*Task directions*. Once the line with "drrLoop k ch fuel" is found in the data, output it and each following line exactly, up to and including the line with "def drrPick (k", and nothing before or after.

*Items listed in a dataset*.
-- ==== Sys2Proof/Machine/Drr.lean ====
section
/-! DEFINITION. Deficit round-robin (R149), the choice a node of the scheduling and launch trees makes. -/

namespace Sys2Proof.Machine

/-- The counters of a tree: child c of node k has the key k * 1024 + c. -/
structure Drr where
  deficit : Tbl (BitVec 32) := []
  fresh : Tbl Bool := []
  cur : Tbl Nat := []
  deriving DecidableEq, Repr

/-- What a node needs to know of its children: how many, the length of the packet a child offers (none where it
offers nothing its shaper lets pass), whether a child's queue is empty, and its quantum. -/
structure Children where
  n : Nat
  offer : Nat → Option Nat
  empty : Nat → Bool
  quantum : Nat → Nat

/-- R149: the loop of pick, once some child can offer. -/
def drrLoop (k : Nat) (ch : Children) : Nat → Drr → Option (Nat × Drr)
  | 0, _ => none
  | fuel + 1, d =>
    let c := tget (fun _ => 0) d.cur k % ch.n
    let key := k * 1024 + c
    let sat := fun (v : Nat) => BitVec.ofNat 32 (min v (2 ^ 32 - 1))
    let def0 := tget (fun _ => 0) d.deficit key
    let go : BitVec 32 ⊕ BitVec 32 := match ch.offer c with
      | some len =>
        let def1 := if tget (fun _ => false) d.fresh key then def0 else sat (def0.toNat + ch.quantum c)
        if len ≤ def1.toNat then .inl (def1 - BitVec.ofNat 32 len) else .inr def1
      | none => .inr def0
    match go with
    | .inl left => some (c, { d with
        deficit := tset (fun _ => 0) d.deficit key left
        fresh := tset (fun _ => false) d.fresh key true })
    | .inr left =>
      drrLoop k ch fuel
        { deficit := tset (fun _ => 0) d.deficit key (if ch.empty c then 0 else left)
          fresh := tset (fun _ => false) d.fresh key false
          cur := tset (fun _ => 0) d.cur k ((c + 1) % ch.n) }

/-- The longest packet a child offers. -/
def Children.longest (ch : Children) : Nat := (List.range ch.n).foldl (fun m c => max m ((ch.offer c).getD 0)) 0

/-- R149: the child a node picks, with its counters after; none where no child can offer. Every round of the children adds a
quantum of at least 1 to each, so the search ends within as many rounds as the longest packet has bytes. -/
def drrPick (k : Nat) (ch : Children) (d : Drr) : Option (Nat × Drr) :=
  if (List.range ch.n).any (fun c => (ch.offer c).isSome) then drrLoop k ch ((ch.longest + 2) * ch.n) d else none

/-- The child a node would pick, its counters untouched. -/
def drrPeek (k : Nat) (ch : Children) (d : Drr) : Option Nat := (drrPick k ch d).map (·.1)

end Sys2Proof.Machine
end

...

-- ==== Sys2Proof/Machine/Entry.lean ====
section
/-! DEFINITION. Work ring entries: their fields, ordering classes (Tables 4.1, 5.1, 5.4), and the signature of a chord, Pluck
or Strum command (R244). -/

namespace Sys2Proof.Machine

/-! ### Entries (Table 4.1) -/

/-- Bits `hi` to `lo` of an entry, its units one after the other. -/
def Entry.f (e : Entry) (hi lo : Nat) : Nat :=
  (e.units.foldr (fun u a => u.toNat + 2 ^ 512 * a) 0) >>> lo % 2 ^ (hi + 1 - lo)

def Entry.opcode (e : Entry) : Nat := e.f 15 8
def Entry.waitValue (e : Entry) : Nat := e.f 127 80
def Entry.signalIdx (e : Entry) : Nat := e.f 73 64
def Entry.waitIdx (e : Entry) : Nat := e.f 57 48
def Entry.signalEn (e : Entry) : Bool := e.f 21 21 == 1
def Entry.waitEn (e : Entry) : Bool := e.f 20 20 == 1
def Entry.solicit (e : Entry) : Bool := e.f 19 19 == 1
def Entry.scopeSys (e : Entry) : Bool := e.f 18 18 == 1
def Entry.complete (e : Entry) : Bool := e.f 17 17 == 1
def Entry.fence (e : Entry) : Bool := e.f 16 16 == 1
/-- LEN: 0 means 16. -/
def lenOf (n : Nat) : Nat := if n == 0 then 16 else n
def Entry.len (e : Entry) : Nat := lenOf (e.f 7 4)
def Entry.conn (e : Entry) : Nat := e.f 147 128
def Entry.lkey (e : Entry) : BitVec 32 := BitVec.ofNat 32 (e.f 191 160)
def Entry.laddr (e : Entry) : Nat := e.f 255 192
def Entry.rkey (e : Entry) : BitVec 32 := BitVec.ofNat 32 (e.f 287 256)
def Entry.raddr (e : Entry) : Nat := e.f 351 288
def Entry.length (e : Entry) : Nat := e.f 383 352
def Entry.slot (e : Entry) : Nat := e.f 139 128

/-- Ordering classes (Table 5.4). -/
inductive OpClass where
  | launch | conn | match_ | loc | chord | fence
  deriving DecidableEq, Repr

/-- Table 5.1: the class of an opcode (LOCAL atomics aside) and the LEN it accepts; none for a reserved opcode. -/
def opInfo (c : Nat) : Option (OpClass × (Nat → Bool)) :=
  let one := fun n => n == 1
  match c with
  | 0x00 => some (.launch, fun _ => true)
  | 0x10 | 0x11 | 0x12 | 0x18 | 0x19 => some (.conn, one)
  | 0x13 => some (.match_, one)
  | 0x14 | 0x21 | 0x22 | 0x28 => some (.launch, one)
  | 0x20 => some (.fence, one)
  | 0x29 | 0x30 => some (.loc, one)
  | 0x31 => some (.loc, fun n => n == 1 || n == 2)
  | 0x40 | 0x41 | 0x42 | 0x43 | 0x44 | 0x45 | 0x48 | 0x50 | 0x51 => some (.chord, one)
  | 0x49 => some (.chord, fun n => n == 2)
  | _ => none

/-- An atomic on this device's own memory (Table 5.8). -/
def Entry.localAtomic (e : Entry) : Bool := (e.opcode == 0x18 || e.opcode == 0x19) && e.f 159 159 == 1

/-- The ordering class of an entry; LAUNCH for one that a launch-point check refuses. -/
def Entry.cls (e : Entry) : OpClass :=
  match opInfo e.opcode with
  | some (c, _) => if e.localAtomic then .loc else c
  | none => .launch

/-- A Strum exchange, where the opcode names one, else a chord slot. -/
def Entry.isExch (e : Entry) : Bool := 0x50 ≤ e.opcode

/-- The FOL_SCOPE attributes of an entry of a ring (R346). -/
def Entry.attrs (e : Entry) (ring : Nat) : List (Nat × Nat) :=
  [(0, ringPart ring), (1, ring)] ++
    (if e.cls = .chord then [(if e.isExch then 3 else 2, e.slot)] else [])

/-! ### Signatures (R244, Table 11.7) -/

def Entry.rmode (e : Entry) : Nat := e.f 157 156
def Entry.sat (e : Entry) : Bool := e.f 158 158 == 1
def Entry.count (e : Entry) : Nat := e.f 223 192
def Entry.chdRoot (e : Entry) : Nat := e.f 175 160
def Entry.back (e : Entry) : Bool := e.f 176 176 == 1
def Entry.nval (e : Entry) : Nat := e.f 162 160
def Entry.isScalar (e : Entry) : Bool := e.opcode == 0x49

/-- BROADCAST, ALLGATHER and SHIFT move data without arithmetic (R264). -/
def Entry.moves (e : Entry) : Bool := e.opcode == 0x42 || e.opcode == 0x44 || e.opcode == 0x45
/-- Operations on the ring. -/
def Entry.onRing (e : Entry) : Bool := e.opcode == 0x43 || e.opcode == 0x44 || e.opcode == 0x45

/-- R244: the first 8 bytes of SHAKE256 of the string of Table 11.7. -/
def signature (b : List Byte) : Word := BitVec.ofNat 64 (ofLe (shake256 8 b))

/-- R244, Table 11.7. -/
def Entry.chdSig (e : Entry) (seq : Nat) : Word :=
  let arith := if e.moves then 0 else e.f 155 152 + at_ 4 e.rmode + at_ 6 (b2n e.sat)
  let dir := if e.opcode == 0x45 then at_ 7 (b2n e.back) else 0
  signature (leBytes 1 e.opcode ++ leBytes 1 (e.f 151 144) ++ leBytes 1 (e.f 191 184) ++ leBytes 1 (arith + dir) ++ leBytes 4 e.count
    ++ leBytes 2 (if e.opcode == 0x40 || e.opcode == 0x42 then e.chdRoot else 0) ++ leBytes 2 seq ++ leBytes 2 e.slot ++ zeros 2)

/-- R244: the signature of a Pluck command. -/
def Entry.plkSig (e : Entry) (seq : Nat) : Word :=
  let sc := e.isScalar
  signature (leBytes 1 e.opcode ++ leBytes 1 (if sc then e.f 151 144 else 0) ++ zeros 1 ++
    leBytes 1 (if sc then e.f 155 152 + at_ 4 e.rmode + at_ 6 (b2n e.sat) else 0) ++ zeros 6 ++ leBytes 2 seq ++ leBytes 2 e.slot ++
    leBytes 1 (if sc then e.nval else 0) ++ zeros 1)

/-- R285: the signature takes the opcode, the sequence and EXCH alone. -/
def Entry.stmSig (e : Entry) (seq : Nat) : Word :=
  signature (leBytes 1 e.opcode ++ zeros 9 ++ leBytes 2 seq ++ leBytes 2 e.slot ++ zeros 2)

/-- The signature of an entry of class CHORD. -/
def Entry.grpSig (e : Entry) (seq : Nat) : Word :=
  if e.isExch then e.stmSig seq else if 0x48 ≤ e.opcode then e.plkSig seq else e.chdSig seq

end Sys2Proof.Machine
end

==

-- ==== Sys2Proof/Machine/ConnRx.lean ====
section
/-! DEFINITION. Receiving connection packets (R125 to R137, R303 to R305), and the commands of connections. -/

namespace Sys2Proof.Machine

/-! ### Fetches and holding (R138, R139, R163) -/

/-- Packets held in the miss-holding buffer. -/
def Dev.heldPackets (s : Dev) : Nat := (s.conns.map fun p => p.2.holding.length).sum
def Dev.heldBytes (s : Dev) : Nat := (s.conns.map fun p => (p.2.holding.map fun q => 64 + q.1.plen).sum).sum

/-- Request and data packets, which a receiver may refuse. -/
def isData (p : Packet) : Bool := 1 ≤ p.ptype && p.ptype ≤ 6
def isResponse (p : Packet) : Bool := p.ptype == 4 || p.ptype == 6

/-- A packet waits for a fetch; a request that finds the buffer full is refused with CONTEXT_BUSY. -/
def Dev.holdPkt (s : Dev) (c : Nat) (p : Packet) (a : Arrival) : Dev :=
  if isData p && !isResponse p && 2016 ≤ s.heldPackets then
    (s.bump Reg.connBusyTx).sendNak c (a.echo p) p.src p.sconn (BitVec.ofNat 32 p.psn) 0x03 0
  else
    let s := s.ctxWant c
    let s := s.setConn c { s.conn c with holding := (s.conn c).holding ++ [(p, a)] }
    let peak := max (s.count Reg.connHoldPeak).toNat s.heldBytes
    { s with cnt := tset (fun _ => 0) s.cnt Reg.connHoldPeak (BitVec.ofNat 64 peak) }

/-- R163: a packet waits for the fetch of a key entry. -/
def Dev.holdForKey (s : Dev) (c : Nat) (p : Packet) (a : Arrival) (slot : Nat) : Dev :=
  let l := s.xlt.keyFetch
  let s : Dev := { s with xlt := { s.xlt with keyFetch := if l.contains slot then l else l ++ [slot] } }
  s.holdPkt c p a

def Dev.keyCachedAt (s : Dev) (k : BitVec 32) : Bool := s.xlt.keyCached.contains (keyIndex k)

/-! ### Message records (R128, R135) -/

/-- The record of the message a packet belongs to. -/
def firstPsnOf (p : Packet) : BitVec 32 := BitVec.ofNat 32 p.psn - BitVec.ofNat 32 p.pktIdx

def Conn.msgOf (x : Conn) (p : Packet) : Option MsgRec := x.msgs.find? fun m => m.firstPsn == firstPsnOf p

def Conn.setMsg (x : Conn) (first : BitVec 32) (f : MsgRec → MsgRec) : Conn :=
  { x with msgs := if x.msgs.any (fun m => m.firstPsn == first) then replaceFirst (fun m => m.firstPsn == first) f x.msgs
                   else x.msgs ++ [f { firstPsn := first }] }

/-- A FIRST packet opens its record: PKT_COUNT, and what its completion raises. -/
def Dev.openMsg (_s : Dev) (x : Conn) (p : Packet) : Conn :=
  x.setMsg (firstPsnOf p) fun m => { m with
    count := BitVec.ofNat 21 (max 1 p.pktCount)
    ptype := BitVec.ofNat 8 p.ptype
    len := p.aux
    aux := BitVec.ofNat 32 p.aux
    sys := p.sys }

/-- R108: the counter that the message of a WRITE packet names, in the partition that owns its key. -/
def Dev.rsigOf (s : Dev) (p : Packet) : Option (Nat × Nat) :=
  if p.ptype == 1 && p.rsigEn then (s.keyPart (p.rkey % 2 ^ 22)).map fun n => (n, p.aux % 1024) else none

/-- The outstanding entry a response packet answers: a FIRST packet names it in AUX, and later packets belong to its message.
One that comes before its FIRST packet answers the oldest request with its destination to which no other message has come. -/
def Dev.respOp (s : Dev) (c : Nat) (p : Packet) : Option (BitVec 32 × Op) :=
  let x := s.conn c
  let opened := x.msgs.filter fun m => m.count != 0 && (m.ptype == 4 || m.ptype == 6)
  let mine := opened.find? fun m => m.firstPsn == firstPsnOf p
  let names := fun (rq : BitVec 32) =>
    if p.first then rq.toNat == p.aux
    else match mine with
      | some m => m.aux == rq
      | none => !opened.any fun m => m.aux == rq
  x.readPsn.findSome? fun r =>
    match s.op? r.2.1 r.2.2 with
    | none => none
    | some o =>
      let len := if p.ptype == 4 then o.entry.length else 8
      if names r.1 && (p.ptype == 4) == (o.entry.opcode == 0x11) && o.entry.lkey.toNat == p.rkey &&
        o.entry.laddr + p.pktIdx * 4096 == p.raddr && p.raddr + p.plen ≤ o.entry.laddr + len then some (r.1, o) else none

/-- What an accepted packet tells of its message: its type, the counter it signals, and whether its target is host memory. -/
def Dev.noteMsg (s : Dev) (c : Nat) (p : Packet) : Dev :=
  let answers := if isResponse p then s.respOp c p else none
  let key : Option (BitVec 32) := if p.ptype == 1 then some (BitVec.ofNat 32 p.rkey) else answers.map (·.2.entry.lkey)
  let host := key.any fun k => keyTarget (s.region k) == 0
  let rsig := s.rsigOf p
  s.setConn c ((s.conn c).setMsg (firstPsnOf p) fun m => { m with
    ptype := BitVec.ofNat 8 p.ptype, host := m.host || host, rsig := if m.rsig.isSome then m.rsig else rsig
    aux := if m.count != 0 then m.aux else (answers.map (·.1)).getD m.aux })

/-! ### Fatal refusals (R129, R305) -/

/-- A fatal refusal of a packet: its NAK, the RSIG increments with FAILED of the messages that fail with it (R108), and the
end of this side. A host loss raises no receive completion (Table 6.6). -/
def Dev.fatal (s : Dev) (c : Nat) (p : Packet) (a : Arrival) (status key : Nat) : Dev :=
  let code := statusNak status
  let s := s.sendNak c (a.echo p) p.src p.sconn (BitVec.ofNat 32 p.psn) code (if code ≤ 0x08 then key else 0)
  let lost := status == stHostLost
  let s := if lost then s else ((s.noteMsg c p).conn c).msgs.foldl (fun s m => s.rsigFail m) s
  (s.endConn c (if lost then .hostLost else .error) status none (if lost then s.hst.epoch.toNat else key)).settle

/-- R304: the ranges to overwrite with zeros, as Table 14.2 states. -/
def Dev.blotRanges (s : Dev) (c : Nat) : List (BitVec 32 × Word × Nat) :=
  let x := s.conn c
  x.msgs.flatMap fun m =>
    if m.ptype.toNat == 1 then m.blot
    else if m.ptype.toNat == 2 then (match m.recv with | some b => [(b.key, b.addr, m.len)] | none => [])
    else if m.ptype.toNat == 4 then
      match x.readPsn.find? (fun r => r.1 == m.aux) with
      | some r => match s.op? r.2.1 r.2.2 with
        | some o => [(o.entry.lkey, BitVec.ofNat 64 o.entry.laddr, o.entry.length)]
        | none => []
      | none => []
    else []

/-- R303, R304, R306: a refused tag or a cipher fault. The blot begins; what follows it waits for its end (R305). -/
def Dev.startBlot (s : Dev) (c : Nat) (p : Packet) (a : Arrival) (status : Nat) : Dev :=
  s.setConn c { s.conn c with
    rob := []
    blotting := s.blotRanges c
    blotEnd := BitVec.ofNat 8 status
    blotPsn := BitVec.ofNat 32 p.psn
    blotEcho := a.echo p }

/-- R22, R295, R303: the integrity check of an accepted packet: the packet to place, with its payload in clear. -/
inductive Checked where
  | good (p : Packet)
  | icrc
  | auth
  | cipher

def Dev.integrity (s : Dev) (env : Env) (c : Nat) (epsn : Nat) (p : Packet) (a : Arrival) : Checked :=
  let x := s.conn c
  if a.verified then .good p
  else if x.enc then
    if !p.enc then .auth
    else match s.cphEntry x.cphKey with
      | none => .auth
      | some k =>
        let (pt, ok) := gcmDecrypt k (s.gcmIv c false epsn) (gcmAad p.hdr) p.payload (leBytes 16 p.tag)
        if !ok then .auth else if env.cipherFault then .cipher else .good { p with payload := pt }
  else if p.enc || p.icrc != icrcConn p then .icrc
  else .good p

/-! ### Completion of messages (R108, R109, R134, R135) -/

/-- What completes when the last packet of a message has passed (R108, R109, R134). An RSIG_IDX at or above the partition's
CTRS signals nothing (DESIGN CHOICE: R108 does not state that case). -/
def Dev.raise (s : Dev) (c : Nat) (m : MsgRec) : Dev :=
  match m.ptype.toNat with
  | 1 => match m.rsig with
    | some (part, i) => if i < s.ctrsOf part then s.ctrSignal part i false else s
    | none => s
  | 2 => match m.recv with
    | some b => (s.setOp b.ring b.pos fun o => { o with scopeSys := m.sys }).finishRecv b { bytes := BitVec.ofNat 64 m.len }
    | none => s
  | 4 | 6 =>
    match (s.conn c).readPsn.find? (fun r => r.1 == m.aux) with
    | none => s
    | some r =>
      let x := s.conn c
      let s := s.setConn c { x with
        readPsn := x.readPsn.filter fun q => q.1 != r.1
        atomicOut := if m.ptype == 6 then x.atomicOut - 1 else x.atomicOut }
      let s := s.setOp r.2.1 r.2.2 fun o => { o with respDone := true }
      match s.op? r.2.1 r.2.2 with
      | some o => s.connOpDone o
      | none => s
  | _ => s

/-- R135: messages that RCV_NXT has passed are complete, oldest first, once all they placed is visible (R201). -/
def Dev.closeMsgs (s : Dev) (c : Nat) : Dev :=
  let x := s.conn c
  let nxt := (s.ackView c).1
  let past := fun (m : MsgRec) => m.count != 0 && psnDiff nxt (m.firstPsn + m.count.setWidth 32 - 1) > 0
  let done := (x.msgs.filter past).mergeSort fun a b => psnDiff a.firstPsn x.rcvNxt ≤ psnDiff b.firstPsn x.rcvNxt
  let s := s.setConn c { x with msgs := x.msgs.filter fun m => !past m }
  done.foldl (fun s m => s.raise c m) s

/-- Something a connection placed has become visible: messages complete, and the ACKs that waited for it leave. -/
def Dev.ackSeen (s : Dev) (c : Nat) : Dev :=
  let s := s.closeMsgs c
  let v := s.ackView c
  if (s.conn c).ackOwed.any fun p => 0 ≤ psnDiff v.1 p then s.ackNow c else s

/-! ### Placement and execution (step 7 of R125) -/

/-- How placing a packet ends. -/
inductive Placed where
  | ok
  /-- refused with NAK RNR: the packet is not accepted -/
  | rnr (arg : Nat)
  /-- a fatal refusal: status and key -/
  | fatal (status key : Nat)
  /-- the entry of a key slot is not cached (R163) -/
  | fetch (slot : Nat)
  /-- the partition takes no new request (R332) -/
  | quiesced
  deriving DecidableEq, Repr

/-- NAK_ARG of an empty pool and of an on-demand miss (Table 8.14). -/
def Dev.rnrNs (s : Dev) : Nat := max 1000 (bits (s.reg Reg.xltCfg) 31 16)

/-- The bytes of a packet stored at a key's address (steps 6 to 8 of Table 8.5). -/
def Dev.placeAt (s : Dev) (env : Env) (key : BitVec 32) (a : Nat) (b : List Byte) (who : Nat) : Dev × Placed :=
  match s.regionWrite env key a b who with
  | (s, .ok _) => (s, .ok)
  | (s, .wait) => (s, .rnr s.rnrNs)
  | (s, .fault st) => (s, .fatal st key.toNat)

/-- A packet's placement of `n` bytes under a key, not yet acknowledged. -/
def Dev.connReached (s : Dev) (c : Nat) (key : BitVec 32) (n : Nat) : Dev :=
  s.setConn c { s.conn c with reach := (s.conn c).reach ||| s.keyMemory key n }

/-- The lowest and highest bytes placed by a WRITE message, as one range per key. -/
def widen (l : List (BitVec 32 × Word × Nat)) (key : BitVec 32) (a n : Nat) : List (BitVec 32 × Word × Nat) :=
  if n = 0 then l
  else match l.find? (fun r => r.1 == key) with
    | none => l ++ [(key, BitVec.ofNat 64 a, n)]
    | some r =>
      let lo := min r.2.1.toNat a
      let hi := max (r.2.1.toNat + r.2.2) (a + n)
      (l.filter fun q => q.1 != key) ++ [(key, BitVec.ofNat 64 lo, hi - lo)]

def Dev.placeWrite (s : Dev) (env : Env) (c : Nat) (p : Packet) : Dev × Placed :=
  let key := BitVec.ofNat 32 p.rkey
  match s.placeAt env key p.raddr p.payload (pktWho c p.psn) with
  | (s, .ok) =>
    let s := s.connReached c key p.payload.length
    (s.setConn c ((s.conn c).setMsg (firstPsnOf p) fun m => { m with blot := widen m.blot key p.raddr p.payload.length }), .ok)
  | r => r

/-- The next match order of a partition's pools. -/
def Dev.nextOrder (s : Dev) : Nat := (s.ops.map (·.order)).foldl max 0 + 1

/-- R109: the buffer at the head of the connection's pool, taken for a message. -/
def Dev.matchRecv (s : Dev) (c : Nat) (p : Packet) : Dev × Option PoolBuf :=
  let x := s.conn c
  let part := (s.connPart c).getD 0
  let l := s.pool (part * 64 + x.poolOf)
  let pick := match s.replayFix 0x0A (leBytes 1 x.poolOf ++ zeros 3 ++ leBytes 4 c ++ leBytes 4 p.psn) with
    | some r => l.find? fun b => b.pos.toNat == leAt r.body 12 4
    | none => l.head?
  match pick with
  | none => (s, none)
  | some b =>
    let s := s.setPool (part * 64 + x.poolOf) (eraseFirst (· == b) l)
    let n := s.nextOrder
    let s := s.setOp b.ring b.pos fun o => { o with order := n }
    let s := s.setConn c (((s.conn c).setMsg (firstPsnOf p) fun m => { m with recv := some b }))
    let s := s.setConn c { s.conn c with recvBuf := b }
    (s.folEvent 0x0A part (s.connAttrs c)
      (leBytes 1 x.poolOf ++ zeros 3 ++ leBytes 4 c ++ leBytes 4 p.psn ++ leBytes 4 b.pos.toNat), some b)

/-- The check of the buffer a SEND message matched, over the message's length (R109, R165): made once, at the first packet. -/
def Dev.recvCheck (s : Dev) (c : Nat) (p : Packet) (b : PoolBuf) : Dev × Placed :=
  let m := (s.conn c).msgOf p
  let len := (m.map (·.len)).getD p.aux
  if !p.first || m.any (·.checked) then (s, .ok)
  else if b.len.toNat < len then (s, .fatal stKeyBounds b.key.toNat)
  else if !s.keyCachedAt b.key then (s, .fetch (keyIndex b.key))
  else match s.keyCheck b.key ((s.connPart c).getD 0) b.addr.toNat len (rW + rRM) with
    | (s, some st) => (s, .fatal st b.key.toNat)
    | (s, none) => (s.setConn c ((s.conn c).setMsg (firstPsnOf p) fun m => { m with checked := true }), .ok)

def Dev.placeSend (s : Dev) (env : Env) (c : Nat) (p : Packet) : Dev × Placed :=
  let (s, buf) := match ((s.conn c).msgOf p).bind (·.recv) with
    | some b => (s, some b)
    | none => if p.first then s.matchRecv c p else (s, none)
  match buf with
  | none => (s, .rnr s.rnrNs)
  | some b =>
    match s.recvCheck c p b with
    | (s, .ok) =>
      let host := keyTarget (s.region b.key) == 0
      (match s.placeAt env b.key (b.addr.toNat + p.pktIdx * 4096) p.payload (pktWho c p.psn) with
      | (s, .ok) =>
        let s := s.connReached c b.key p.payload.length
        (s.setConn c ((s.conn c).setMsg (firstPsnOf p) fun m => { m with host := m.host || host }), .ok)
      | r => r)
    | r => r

*Answer section*.
      drrLoop k ch fuel
        { deficit := tset (fun _ => 0) d.deficit key (if ch.empty c then 0 else left)
          fresh := tset (fun _ => false) d.fresh key false
          cur := tset (fun _ => 0) d.cur k ((c + 1) % ch.n) }

/-- The longest packet a child offers. -/
def Children.longest (ch : Children) : Nat := (List.range ch.n).foldl (fun m c => max m ((ch.offer c).getD 0)) 0

/-- R149: the child a node picks, with its counters after; none where no child can offer. Every round of the children adds a
quantum of at least 1 to each, so the search ends within as many rounds as the longest packet has bytes. -/
def drrPick (k : Nat) (ch : Children) (d : Drr) : Option (Nat × Drr) :=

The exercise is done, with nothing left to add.